Give back exactly the lines of the data below, starting with the line that has "let s := s.depart n" and going on through the line that has "def killsGang (cls".

START The input

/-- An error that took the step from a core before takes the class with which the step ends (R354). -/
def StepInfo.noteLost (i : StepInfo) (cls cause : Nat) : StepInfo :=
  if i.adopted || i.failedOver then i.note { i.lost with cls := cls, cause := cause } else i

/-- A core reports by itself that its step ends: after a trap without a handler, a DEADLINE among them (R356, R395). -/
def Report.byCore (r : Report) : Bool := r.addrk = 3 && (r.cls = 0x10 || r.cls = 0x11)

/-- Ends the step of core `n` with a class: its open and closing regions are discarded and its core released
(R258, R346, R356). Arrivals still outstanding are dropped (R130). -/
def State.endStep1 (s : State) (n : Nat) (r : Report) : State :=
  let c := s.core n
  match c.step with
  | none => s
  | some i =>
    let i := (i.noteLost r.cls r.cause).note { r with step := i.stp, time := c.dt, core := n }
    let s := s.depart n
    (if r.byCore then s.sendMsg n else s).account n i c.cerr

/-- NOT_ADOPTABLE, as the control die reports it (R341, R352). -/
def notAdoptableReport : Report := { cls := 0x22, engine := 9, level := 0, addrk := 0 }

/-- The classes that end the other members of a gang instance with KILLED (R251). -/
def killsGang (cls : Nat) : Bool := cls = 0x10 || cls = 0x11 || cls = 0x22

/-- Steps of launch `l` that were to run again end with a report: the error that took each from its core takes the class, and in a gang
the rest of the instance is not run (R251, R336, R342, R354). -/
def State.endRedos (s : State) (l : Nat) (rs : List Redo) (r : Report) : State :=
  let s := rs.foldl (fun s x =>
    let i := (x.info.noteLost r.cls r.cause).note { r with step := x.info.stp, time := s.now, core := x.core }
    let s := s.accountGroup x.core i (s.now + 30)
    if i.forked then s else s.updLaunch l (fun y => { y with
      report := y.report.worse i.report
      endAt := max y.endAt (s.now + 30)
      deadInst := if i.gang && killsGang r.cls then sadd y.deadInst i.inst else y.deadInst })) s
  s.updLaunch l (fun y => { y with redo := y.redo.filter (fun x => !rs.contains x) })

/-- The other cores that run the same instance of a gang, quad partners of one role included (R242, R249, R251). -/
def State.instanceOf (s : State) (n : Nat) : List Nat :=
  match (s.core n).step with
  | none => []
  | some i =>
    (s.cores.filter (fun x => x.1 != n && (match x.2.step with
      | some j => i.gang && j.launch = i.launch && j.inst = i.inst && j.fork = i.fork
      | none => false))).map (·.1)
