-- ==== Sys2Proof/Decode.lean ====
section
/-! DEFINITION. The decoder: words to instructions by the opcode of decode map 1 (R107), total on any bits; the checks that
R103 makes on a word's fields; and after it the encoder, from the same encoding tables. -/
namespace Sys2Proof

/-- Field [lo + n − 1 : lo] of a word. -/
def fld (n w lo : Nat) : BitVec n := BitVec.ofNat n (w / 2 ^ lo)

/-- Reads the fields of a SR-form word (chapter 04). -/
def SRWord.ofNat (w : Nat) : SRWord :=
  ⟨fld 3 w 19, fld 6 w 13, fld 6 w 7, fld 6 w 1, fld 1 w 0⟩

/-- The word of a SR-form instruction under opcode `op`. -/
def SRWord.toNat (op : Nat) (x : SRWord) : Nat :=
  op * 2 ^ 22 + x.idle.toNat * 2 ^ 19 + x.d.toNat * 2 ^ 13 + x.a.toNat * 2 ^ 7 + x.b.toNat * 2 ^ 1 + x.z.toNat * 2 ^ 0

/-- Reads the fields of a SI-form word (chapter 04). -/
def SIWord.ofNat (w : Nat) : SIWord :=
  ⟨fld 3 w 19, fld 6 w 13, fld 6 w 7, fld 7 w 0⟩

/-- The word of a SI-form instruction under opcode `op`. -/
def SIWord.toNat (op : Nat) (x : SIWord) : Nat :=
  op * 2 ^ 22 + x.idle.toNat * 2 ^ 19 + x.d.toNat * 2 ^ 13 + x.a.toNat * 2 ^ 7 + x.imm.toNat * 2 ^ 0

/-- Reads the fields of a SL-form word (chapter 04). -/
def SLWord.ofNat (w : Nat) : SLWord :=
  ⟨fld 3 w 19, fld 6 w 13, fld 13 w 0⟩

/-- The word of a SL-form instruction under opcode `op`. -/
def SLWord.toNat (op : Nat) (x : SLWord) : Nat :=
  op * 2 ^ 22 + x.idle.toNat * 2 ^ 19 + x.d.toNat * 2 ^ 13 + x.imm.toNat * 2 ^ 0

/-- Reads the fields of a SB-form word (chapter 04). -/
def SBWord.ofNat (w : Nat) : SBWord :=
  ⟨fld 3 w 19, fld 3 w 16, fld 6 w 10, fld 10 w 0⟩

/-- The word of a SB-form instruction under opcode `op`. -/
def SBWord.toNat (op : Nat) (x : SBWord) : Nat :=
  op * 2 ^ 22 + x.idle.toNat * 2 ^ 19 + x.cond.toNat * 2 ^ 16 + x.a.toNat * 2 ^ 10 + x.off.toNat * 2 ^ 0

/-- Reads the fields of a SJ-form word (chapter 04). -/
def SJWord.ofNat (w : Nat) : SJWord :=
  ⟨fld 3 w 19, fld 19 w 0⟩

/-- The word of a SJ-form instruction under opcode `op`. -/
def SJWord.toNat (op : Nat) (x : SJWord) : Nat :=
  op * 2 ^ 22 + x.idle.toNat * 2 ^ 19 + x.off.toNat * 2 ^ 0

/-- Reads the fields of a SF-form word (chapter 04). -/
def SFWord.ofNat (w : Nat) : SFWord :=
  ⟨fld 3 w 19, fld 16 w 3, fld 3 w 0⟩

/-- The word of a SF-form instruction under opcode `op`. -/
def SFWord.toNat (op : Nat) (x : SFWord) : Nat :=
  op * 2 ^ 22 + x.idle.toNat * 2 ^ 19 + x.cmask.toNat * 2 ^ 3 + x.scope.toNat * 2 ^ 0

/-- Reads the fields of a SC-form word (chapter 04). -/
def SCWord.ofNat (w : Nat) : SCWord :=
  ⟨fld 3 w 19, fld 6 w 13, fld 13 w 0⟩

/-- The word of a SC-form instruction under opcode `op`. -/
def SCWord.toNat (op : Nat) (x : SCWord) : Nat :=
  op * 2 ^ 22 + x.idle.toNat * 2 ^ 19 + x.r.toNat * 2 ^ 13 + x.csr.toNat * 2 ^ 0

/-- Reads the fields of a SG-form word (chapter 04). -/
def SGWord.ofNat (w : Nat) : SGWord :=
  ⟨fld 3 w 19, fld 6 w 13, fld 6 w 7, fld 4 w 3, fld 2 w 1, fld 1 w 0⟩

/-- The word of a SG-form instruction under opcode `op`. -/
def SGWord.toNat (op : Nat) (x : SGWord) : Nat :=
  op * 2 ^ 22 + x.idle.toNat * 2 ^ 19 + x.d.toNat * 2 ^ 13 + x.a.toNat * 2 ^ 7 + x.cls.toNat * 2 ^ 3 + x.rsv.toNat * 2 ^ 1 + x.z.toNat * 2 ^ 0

END The input
START The input

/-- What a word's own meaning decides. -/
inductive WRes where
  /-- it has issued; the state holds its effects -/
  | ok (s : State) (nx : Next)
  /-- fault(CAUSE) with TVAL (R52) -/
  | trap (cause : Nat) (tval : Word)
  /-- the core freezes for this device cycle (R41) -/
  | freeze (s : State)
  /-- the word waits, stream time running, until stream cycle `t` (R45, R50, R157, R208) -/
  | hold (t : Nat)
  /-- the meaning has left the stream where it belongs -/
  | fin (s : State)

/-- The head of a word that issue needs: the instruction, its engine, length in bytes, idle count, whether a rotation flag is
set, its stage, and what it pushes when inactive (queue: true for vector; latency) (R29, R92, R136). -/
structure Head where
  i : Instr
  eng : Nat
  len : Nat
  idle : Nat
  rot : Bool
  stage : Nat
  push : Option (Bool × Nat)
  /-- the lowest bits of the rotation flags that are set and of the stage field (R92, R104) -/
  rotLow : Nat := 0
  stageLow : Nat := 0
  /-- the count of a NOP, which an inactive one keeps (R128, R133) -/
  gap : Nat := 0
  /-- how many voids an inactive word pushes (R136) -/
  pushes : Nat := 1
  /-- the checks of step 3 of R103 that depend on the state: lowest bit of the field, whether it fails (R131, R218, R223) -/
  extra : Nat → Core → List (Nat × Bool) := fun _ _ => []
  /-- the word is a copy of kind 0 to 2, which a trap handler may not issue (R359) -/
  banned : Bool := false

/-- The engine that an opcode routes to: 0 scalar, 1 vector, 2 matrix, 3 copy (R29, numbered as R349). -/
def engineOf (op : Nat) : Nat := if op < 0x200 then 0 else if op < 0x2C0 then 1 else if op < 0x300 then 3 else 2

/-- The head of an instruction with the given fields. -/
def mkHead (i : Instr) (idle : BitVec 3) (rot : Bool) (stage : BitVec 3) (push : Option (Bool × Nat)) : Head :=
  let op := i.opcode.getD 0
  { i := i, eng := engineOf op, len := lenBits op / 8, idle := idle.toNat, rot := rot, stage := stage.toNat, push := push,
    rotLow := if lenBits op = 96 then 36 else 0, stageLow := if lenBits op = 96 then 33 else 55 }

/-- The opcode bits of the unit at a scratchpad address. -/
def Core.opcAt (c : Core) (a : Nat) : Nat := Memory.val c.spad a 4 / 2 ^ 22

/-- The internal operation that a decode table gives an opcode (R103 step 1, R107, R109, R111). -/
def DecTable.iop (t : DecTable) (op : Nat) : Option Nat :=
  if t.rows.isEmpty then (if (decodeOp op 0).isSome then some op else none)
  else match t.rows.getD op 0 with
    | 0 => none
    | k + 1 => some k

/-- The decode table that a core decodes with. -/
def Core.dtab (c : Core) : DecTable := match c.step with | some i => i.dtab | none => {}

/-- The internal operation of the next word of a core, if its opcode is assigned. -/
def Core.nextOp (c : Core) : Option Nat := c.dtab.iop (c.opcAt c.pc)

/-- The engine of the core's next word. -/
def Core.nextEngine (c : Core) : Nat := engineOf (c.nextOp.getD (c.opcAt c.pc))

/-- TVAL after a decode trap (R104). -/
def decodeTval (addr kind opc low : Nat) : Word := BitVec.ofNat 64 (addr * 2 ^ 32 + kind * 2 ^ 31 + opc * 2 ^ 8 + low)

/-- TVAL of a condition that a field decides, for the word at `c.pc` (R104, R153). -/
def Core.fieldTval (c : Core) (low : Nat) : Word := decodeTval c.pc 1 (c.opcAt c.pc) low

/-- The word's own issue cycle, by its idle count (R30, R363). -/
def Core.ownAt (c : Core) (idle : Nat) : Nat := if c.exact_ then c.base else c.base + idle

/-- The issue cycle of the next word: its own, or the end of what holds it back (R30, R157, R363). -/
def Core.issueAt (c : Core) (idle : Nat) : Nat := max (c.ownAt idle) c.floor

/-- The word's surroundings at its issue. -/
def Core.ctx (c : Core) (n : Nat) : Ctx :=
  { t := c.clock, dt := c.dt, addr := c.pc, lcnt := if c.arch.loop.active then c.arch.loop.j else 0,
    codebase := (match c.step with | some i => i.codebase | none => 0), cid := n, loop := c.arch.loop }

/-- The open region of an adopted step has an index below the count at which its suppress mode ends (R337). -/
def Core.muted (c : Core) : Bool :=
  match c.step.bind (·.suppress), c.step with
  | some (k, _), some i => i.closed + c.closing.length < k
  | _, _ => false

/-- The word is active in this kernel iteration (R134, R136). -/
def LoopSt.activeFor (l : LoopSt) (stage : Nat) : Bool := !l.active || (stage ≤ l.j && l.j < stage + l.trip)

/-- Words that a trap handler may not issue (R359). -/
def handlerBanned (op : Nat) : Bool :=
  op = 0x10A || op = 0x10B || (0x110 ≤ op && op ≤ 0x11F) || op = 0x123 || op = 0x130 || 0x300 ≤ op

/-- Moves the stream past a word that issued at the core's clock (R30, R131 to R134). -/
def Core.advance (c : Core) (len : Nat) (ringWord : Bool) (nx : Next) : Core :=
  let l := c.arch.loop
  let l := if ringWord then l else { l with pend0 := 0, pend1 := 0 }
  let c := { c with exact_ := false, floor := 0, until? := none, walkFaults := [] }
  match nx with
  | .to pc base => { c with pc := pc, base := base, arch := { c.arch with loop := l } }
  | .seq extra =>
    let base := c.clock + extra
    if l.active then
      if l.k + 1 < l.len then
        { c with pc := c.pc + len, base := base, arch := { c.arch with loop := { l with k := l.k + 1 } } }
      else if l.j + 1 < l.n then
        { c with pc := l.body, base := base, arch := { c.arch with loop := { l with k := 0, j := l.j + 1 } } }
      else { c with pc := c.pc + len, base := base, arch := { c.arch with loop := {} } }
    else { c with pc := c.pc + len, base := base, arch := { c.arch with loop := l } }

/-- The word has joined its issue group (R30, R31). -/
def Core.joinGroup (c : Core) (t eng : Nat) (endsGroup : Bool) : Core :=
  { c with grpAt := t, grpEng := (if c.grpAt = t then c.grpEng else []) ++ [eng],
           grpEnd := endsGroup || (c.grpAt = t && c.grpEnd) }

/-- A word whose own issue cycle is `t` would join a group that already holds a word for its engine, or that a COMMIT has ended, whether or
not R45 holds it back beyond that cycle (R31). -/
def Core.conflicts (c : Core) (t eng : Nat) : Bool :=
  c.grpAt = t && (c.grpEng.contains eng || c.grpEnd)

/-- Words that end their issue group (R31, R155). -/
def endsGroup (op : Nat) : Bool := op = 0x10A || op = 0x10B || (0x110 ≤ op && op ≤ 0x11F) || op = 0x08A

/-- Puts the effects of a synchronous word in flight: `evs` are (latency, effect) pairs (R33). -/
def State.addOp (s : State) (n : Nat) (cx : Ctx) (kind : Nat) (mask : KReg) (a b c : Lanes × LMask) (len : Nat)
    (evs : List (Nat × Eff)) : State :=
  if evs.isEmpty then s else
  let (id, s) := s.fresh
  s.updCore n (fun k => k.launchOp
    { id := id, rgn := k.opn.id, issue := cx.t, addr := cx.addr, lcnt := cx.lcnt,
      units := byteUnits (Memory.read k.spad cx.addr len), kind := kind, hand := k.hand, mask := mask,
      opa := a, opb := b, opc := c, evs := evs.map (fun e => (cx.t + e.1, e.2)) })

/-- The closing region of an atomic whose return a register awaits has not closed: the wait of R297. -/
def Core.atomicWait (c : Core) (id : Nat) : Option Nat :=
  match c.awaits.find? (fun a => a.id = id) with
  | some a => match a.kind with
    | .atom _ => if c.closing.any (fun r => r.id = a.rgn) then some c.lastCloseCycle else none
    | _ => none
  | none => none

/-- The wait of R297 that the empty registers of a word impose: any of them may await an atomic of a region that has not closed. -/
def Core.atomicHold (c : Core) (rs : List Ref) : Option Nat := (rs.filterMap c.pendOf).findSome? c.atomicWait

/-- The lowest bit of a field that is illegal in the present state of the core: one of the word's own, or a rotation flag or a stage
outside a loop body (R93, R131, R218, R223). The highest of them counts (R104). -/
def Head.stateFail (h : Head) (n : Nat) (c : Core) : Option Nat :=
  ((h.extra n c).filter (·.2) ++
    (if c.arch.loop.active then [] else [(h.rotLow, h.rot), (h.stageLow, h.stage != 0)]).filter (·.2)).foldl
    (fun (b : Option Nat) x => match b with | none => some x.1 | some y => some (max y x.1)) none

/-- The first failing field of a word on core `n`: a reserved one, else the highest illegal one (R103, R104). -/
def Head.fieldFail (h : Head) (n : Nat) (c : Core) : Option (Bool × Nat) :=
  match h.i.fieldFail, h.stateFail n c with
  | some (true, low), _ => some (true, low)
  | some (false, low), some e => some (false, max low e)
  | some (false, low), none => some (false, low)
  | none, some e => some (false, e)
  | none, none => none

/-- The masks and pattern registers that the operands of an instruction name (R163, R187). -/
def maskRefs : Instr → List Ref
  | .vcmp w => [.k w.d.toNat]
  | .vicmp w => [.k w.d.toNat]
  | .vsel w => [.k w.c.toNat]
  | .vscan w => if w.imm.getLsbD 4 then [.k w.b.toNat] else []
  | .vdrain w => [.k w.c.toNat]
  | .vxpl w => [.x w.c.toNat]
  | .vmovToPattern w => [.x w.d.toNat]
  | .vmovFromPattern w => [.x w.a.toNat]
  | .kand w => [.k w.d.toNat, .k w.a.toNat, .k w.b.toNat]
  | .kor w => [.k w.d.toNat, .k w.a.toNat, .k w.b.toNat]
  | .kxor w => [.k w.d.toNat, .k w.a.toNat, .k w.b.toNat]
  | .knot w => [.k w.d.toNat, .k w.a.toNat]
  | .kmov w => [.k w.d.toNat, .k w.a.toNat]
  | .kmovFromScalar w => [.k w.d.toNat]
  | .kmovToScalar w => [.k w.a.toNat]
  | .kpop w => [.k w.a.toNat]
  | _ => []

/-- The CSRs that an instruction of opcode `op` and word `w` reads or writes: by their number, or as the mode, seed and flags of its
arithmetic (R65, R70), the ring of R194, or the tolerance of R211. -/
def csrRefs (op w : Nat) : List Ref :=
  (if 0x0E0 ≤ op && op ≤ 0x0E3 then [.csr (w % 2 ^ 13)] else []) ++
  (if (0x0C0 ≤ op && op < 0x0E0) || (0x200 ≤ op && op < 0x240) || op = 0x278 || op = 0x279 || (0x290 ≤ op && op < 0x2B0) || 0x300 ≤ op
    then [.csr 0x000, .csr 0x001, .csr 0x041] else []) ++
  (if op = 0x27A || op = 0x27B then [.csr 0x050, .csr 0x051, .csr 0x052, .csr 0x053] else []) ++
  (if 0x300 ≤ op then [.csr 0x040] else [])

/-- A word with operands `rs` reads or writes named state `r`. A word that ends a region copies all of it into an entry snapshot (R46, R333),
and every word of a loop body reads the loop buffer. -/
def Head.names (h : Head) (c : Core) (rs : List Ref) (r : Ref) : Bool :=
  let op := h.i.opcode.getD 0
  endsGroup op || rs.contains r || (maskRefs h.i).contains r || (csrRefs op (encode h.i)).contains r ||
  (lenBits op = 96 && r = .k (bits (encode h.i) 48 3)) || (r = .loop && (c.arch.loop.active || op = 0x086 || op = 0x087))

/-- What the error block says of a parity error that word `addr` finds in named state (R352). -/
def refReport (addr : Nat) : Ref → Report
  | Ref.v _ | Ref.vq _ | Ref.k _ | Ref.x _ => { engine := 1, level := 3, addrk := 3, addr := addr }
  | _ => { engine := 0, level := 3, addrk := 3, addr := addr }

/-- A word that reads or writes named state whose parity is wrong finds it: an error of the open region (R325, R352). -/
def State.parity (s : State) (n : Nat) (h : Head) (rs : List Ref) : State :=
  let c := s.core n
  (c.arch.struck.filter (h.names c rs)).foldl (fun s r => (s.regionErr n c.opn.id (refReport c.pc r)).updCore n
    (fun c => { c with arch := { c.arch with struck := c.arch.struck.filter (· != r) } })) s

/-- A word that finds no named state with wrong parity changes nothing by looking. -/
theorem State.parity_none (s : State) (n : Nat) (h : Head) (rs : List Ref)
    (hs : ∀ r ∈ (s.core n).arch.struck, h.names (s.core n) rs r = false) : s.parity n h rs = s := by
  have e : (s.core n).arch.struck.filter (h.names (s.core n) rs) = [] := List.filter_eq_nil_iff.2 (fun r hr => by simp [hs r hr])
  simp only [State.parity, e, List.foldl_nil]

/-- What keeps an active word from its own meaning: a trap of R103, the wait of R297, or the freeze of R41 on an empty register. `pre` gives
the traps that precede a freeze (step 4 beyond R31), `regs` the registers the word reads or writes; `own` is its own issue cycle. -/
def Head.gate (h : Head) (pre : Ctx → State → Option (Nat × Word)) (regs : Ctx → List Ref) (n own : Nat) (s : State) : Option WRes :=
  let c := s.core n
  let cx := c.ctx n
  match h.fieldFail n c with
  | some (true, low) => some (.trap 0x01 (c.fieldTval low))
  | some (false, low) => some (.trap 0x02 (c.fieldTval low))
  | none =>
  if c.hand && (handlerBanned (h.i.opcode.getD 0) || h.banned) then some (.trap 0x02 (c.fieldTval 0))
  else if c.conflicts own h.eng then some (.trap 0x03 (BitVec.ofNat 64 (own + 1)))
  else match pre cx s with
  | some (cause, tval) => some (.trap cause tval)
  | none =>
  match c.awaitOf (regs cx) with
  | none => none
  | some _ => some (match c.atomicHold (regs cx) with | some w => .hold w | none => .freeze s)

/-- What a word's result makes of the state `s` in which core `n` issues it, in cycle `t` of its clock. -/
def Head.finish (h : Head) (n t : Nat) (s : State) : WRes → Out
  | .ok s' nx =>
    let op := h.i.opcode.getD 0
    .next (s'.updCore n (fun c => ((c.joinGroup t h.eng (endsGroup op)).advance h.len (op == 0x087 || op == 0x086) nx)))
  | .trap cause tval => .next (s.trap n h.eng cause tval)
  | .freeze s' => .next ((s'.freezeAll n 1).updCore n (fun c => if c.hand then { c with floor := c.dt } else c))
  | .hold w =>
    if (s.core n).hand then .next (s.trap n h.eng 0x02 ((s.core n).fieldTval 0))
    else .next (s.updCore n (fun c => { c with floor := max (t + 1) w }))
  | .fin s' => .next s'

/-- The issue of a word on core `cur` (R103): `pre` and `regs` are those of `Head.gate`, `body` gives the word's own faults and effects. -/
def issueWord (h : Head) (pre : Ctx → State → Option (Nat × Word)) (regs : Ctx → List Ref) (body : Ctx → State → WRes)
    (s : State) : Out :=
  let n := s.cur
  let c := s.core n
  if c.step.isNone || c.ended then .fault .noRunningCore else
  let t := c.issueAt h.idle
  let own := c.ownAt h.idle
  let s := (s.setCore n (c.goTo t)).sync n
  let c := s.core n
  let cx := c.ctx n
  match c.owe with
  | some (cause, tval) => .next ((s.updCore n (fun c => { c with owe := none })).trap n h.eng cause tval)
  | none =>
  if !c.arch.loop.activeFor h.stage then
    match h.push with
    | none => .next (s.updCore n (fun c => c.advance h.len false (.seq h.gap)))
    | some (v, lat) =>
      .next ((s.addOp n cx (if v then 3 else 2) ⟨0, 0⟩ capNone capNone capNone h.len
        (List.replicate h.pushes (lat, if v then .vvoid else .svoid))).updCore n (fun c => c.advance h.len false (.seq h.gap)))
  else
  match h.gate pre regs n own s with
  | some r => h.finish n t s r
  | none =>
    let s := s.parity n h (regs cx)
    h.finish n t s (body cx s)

END The input
START The input

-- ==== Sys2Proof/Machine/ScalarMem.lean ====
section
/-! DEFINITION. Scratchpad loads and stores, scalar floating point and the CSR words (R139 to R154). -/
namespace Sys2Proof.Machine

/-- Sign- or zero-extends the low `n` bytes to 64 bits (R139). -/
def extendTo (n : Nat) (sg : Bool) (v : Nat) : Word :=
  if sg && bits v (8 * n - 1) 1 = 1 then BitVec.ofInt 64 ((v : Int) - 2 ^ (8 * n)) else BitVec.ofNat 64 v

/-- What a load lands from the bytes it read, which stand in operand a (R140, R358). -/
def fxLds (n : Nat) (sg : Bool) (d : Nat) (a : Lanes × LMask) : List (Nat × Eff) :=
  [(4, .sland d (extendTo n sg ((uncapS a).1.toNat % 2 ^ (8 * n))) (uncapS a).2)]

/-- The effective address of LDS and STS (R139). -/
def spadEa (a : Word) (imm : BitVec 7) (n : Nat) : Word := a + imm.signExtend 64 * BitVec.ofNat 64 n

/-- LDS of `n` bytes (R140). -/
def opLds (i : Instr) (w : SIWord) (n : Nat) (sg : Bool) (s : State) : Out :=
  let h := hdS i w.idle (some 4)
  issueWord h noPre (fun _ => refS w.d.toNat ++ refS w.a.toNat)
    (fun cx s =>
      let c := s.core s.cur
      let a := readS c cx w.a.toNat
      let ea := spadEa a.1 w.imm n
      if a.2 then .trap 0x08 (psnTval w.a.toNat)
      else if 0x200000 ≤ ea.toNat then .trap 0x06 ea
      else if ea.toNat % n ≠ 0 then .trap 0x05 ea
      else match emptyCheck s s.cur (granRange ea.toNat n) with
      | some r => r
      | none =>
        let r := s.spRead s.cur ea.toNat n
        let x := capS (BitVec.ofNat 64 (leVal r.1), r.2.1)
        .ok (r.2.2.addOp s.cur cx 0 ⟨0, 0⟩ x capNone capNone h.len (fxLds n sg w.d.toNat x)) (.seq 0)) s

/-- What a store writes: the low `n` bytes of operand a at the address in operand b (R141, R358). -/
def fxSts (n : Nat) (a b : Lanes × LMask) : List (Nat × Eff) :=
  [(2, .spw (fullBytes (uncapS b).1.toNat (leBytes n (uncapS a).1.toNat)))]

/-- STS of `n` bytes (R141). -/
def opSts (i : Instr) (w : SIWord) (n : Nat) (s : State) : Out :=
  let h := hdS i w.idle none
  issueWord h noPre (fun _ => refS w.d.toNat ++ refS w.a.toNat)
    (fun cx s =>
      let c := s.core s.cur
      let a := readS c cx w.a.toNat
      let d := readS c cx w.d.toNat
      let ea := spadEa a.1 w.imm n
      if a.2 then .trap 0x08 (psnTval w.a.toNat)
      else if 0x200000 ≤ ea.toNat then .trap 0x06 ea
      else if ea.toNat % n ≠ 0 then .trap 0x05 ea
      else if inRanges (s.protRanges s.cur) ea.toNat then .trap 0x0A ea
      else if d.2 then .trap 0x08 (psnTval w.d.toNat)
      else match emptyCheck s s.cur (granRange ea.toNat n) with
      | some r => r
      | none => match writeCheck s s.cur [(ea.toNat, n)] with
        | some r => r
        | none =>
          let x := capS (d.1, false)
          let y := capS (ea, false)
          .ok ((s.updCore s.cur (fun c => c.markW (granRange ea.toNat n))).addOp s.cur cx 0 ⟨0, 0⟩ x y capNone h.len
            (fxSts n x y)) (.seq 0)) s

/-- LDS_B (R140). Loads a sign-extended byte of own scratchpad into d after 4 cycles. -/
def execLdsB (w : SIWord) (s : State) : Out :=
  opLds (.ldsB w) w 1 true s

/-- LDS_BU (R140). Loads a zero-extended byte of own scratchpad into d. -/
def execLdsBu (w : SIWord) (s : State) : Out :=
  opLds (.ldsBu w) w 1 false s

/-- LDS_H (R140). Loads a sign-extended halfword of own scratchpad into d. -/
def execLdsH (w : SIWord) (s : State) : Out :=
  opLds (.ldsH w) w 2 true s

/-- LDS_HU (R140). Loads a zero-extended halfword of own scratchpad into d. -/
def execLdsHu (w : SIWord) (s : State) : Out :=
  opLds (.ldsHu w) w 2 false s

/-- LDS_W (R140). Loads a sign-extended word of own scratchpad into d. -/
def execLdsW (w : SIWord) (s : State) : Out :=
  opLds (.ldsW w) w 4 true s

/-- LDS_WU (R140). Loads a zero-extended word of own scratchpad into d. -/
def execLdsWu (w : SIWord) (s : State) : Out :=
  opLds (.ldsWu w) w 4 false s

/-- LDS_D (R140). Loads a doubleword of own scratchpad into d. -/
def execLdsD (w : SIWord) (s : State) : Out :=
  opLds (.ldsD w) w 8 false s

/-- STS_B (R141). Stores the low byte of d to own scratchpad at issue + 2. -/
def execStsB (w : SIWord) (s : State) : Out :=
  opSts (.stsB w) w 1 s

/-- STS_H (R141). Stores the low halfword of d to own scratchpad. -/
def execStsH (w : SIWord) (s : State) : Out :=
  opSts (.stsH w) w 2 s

END The input

◆ **Response to this task**
    let s := s.depart n
    (if r.byCore then s.sendMsg n else s).account n i c.cerr

/-- NOT_ADOPTABLE, as the control die reports it (R341, R352). -/
def notAdoptableReport : Report := { cls := 0x22, engine := 9, level := 0, addrk := 0 }

/-- The classes that end the other members of a gang instance with KILLED (R251). -/
def killsGang (cls : Nat) : Bool := cls = 0x10 || cls = 0x11 || cls = 0x22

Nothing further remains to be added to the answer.